# This notebook shows the importance of the features introduced in the "EDA about" series below.
- [EDA about time_step and u_out](https://www.kaggle.com/marutama/eda-about-time-step-and-u-out)
- [EDA about u_in](https://www.kaggle.com/marutama/eda-about-u-in)
- [EDA about Pressure Part 1](https://www.kaggle.com/marutama/eda-about-pressure-part-1)
- [EDA about Pressure Part 2](https://www.kaggle.com/marutama/eda-about-pressure-part-2)

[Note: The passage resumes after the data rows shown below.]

-- ==== Sys2Proof/Tests/Slice0.lean ====
section
/-! SUPPORT. Sys2Proof/Tests/Slice0.lean: small states, one witness theorem per obligation (each of its clauses met by a concrete state and
operands), ill-formed terms that WellFormed refuses, the manual's worked examples, and single steps. Where a clause runs through the
uninterpreted cipher or signature check, its witness takes a cipher that opens or an image that verifies as given. -/
namespace Sys2Proof.Tests
open Sys2Proof Sys2Proof.Machine
set_option maxRecDepth 20000
set_option Elab.async false

/-- The reset state after an update of the device. -/
def st (f : Dev → Dev) : State := State.reset.onDev f
/-- The device in mode `m` with the host endpoint ready, after a further update. -/
def at_ (m : Nat) (f : Dev → Dev) : State := st (fun d => f ((d.set SYS_MODE.MODE m).set HIF_STATUS.READY 1))
/-- A packet on ring 0 without extension whose parameters hold the given (packet byte, size, value) fields. -/
def pk (fs : List (Nat × Nat × Nat)) : Packet :=
  { sq := 0, tag := 7, flags := 0, len := 0, session := 0, execAt := 0, tol := 0, sec := none, host := some []
    par := fs.foldl (fun b f => b.take (f.1 - 22) ++ leBytes f.2.1 f.2.2 ++ b.drop (f.1 - 22 + f.2.1)) (zeros 42) }
/-- The same with `n` extension units that hold the given bytes. -/
def pkx (n : Nat) (x : List Byte) (fs : List (Nat × Nat × Nat)) : Packet :=
  { pk fs with len := BitVec.ofNat 8 n, flags := 1, par := (pk fs).par ++ padTo (16 * n) x }
/-- Whether a plain packet passes the acceptance checks at once. -/
def runsOk (op : Opcode) (p : Packet) (d : Dev) : Bool :=
  d.ready && decide (op.lMin ≤ p.len.toNat) && decide (p.len.toNat ≤ op.lMax) && decide (p.flags.toNat < 16) &&
    (hasFlag p 0 == decide (0 < p.len.toNat)) && !hasFlag p 1 && !hasFlag p 2 && (demanded op p (d.owe p.sq.val)).isEmpty &&
    decide (op.modes p (d.owe p.sq.val) = 0)
/-- Such a packet runs on the state that owes its completion. -/
theorem runs_plain (op : Opcode) (p : Packet) (d : Dev) (h : runsOk op p d = true) : Runs op p d p (d.owe p.sq.val) := by
  simp only [runsOk, Bool.and_eq_true, decide_eq_true_eq, Bool.not_eq_true', beq_iff_eq, List.isEmpty_iff] at h
  obtain ⟨⟨⟨⟨⟨⟨⟨⟨h1, h2⟩, h3⟩, h4⟩, h5⟩, h6⟩, h7⟩, h8⟩, h9⟩ := h
  refine ⟨h1, ⟨h2, h3⟩, ⟨h4, ?_, ?_⟩, ?_, h9, .inl h7⟩
  · rw [h5, h6, Bool.or_false]
  · rw [h7]; intro e; cases e
  · exact authenticate_plain op p _ h6 h8

/-- The null cipher: the integrity check accepts and the text stands as sent. It meets what the model says of `Config.gcmOpen`: nothing. -/
def nullCipher : Prop := ∀ k iv a c t, Config.gcmOpen k iv a c t = some c
/-- The device in mode `m` with the host endpoint ready and session 1 open with every class granted. -/
def auth (m : Nat) (f : Dev → Dev) : State :=
  at_ m (fun d => f { d with sec := { d.sec with sessions := [⟨1, [], [], 0, 2 ^ 32 - 1, 0, [], 0, none⟩] } })
/-- A packet authenticated in session 1 with counter 1. -/
def pka (p : Packet) : Packet := { p with flags := 3, session := 1, sec := some ⟨1, zeros 16⟩ }
/-- Such a packet as it runs. -/
def opened (p : Packet) : Packet := { p with par := padTo (42 + 16 * p.len.toNat) p.par, sec := some ⟨1, []⟩ }
/-- The device once the packet is authenticated. -/
def counted (p : Packet) (d : Dev) : Dev := (d.owe p.sq.val).mapSession 1 (fun y => { y with counter := 1, failures := 0 })
/-- Whether an authenticated packet passes the other checks. -/
def authOk (op : Opcode) (p : Packet) (d : Dev) : Bool :=
  d.ready && decide (op.lMin ≤ p.len.toNat) && decide (p.len.toNat ≤ op.lMax) && decide (p.flags = 3) && decide (p.session = 1) &&
    decide (p.sec = some ⟨1, zeros 16⟩) && decide (op.modes (opened p) (counted p d) = 0) &&
    decide ((d.owe p.sq.val).sec.sessions = [⟨1, [], [], 0, 2 ^ 32 - 1, 0, [], 0, none⟩]) &&
    (demanded op p (d.owe p.sq.val)).all (fun c => decide (c < 32))
theorem bit_granted (c : Nat) (h : c < 32) : bitAt (2 ^ 32 - 1) c = true := by
  revert h; revert c; decide
/-- Such a packet runs under the null cipher. -/
theorem runs_auth (hg : nullCipher) (op : Opcode) (p : Packet) (d : Dev) (h : authOk op p d = true) : Runs op p d (opened p) (counted p d) := by
  simp only [authOk, Bool.and_eq_true, decide_eq_true_eq, List.all_eq_true] at h
  obtain ⟨⟨⟨⟨⟨⟨⟨⟨h1, h2⟩, h3⟩, h4⟩, h5⟩, h6⟩, h7⟩, h8⟩, h9⟩ := h
  have f1 : hasFlag p 1 = true := by unfold hasFlag; rw [h4]; decide
  have f0 : hasFlag p 0 = true := by unfold hasFlag; rw [h4]; decide
  have f2 : hasFlag p 2 = false := by unfold hasFlag; rw [h4]; decide
  have hn : (demanded op p (d.owe p.sq.val)).all (fun c => bitAt (2 ^ 32 - 1) c) = true := by
    rw [List.all_eq_true]; intro c hc; exact bit_granted c (h9 c hc)
  refine ⟨h1, ⟨h2, h3⟩, ⟨by rw [h4]; decide, by rw [f0, f1]; simp, by rw [f2]; intro e; cases e⟩, ?_, h7, .inl ?_⟩
  · unfold Dev.authenticate
    simp only [f1, h8, h5, h6, if_true, Dev.when, hg _ _ _ _ _]
    have hn' : ∀ x ∈ demanded op p (d.owe p.sq.val), bitAt 4294967295 x = true := by simpa using hn
    simp [opened, counted, h5, if_pos hn']
  · exact f2

/-- A small package: nothing in it but its controller index. -/
def pkg0 : Package := { (default : Package) with index := 1 }
/-- A small schedule generation without blocks. -/
def gen0 : Generation := ⟨1, false, [], [], [], none⟩
/-- With the package loaded. -/
def withPkg (d : Dev) : Dev := { d with sys := { d.sys with package := some pkg0 }, cyc := { d.cyc with working := some gen0, active := some gen0 } }

/-- Mode 4 with a hop end in a state, after an update of its record. -/
def hop (v : Nat) (f : LinkCh → LinkCh) : State :=
  at_ 4 (fun d => (d.set (linkFld 0 0) v).setPort 0 { d.port 0 with chA := f (d.port 0).chA })
/-- Mode `m` after an update of port 0. -/
def port0 (m : Nat) (f : Port → Port) : State := at_ m (fun d => d.setPort 0 (f (d.port 0)))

The characteristic features are as follows.
- u_in_last : Separate main mode from others
- u_in_mean, u_in_half_mean : Classify pressure layers. It seems that u_in_mean is enough instead of u_in_half_mean.
- area_true : Area_true is higher than the wrong area
- u_in_std, u_in_half_std : Either one is fine
- time_end : Other than the main mode, the mode differs depending on whether it is 2.65s or more or less.
- time_delta : The time interval. The part where the time interval is long seems to be the part where data is missing.
- u_in_uout1 : This is u_in when u_out rises to 1 with this breath_id.
- diff_vib : Indicates the vibration of u_in. The number of times the u_in diff coding is inverted.

If you find it useful, please upvote this notebook and the "EDAabout" series.

Many thanks to Zhangxin-san and Chris Deotte-san for sharing the following two notebooks.
- [finetune of Tensorflow Bidirectional LSTM](https://www.kaggle.com/tenffe/finetune-of-tensorflow-bidirectional-lstm)
- [LSTM Feature Importance](https://www.kaggle.com/cdeotte/lstm-feature-importance)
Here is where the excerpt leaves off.